■ Supplied data
----
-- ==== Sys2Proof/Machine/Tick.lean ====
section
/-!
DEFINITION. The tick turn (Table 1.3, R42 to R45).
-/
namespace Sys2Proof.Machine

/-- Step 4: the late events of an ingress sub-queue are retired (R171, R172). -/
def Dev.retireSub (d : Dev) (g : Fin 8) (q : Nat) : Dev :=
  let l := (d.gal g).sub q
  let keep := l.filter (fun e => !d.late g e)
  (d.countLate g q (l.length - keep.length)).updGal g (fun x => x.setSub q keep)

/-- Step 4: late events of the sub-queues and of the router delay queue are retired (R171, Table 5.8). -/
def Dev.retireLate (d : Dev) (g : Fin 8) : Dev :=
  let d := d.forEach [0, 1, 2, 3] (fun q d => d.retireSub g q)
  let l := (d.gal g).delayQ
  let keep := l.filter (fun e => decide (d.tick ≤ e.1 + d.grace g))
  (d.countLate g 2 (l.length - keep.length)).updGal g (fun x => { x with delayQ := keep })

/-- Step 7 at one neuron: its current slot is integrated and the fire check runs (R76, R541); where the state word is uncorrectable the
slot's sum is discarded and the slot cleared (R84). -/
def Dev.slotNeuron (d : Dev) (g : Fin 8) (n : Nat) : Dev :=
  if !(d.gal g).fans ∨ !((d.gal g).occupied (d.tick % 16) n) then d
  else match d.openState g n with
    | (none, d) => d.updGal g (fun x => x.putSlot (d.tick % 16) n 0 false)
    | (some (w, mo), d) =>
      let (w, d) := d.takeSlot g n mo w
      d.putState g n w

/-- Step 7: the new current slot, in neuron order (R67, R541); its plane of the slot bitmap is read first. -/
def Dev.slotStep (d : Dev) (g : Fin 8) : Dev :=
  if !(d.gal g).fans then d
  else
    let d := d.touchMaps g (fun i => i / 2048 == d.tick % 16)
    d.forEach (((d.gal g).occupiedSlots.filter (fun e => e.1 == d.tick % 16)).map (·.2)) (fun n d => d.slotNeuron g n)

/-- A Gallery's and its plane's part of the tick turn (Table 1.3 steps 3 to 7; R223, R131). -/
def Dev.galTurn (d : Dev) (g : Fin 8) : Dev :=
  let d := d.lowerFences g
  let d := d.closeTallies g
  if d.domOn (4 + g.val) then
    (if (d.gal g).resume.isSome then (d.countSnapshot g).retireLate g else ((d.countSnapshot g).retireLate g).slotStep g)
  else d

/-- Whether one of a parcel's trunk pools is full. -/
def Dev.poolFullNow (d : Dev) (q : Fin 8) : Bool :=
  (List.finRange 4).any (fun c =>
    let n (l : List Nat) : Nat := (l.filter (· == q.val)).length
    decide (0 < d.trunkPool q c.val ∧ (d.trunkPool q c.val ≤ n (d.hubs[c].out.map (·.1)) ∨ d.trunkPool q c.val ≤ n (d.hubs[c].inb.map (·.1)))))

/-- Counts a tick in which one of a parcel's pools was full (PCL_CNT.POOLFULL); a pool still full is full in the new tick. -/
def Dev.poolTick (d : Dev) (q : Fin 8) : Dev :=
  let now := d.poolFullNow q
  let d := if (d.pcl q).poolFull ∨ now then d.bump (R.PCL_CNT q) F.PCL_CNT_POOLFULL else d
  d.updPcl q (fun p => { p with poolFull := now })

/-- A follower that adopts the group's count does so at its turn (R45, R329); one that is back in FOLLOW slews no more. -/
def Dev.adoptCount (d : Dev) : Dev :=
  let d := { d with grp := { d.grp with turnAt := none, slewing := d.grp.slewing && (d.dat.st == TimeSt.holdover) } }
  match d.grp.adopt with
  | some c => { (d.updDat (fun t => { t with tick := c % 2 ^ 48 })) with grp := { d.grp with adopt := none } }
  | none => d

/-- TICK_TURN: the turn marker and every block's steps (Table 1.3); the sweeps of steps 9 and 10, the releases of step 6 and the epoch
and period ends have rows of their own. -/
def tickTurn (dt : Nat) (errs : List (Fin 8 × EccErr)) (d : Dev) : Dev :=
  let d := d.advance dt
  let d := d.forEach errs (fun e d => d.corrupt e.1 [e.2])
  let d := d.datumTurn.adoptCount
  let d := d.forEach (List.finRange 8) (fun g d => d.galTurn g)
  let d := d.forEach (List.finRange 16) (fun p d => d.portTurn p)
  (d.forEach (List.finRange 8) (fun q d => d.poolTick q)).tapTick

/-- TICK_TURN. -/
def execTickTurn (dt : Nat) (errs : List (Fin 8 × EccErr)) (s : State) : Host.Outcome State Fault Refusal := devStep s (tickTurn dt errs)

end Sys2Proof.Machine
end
----
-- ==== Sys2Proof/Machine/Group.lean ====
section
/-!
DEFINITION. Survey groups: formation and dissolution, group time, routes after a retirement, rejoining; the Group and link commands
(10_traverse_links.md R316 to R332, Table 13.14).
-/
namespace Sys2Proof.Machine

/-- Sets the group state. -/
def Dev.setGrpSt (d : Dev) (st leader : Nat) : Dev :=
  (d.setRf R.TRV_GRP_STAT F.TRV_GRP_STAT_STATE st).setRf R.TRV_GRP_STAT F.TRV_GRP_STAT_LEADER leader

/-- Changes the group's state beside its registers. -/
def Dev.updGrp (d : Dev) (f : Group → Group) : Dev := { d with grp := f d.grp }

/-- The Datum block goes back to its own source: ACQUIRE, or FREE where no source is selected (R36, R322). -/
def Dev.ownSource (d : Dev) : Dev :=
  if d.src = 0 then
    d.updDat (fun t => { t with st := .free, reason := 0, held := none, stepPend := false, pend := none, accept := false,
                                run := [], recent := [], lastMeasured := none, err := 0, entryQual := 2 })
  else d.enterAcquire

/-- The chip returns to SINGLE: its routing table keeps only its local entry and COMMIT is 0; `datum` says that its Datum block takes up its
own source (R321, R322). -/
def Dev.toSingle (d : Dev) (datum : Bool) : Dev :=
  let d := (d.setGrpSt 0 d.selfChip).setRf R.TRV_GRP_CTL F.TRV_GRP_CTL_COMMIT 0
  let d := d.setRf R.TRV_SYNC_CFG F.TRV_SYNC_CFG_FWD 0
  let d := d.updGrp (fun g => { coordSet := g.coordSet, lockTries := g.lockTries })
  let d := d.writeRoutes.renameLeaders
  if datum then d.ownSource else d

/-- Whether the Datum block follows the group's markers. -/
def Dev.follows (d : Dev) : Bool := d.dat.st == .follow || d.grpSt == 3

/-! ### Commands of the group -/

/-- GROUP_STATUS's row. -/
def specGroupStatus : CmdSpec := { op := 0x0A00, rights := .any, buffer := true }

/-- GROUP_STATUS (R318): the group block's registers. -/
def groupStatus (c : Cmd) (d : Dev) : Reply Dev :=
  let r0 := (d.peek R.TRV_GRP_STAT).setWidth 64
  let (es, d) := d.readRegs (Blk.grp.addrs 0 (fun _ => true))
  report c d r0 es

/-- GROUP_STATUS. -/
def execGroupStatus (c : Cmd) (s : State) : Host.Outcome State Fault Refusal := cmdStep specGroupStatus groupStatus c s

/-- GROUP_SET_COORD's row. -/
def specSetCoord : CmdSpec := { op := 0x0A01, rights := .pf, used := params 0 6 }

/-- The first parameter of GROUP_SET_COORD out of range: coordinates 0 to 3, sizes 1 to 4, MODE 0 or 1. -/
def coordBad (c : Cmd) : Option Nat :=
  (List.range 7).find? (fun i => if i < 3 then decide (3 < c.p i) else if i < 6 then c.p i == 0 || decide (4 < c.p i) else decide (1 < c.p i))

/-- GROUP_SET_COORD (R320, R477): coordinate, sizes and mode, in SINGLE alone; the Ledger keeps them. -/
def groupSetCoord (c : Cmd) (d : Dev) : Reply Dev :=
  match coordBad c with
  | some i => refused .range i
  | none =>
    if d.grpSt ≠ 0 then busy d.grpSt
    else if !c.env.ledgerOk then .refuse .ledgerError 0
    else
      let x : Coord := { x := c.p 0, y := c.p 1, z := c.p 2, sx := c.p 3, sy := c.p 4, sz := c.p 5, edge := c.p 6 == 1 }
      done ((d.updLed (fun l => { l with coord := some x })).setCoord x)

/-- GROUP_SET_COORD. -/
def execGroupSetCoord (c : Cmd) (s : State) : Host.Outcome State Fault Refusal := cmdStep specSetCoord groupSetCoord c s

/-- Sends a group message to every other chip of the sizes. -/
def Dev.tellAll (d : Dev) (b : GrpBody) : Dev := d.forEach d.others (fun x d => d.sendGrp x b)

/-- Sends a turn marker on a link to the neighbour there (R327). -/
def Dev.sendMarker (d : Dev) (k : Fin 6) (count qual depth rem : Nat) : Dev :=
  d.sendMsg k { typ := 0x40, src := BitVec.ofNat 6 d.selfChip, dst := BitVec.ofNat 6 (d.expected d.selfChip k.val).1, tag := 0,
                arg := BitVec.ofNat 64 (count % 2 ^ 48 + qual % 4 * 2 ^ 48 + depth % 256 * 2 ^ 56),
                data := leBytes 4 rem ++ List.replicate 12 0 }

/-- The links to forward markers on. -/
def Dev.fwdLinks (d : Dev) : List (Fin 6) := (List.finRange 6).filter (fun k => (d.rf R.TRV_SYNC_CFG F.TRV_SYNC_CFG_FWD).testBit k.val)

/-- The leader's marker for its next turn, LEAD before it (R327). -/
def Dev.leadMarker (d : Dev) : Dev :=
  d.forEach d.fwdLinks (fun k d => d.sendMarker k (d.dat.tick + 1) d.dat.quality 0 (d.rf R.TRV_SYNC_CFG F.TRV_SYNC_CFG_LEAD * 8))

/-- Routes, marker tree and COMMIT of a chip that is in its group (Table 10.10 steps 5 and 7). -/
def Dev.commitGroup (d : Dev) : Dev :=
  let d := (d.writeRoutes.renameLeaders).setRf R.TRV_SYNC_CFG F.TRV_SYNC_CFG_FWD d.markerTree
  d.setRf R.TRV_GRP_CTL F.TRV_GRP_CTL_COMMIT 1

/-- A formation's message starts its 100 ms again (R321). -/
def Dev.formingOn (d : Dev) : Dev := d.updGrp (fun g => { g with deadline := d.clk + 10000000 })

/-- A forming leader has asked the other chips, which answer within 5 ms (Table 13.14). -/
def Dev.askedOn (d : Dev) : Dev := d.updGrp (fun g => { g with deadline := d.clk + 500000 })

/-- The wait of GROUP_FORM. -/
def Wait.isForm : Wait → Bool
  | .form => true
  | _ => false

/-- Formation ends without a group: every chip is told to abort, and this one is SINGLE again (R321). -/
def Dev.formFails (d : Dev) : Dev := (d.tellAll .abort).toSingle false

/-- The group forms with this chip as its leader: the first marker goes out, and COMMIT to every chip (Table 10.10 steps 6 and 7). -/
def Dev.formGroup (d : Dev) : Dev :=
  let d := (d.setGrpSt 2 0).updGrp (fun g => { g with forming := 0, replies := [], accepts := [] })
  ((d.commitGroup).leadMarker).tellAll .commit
----
■ Your instructions
Proceeding from the line containing "def Wait.isForm : Wait → Bool" through the line containing "((d.commitGroup).leadMarker).tellAll .commit", transcribe the lines above exactly, both end lines included.

■ Task output
def Wait.isForm : Wait → Bool
  | .form => true
  | _ => false

/-- Formation ends without a group: every chip is told to abort, and this one is SINGLE again (R321). -/
def Dev.formFails (d : Dev) : Dev := (d.tellAll .abort).toSingle false

/-- The group forms with this chip as its leader: the first marker goes out, and COMMIT to every chip (Table 10.10 steps 6 and 7). -/
def Dev.formGroup (d : Dev) : Dev :=
  let d := (d.setGrpSt 2 0).updGrp (fun g => { g with forming := 0, replies := [], accepts := [] })
  ((d.commitGroup).leadMarker).tellAll .commit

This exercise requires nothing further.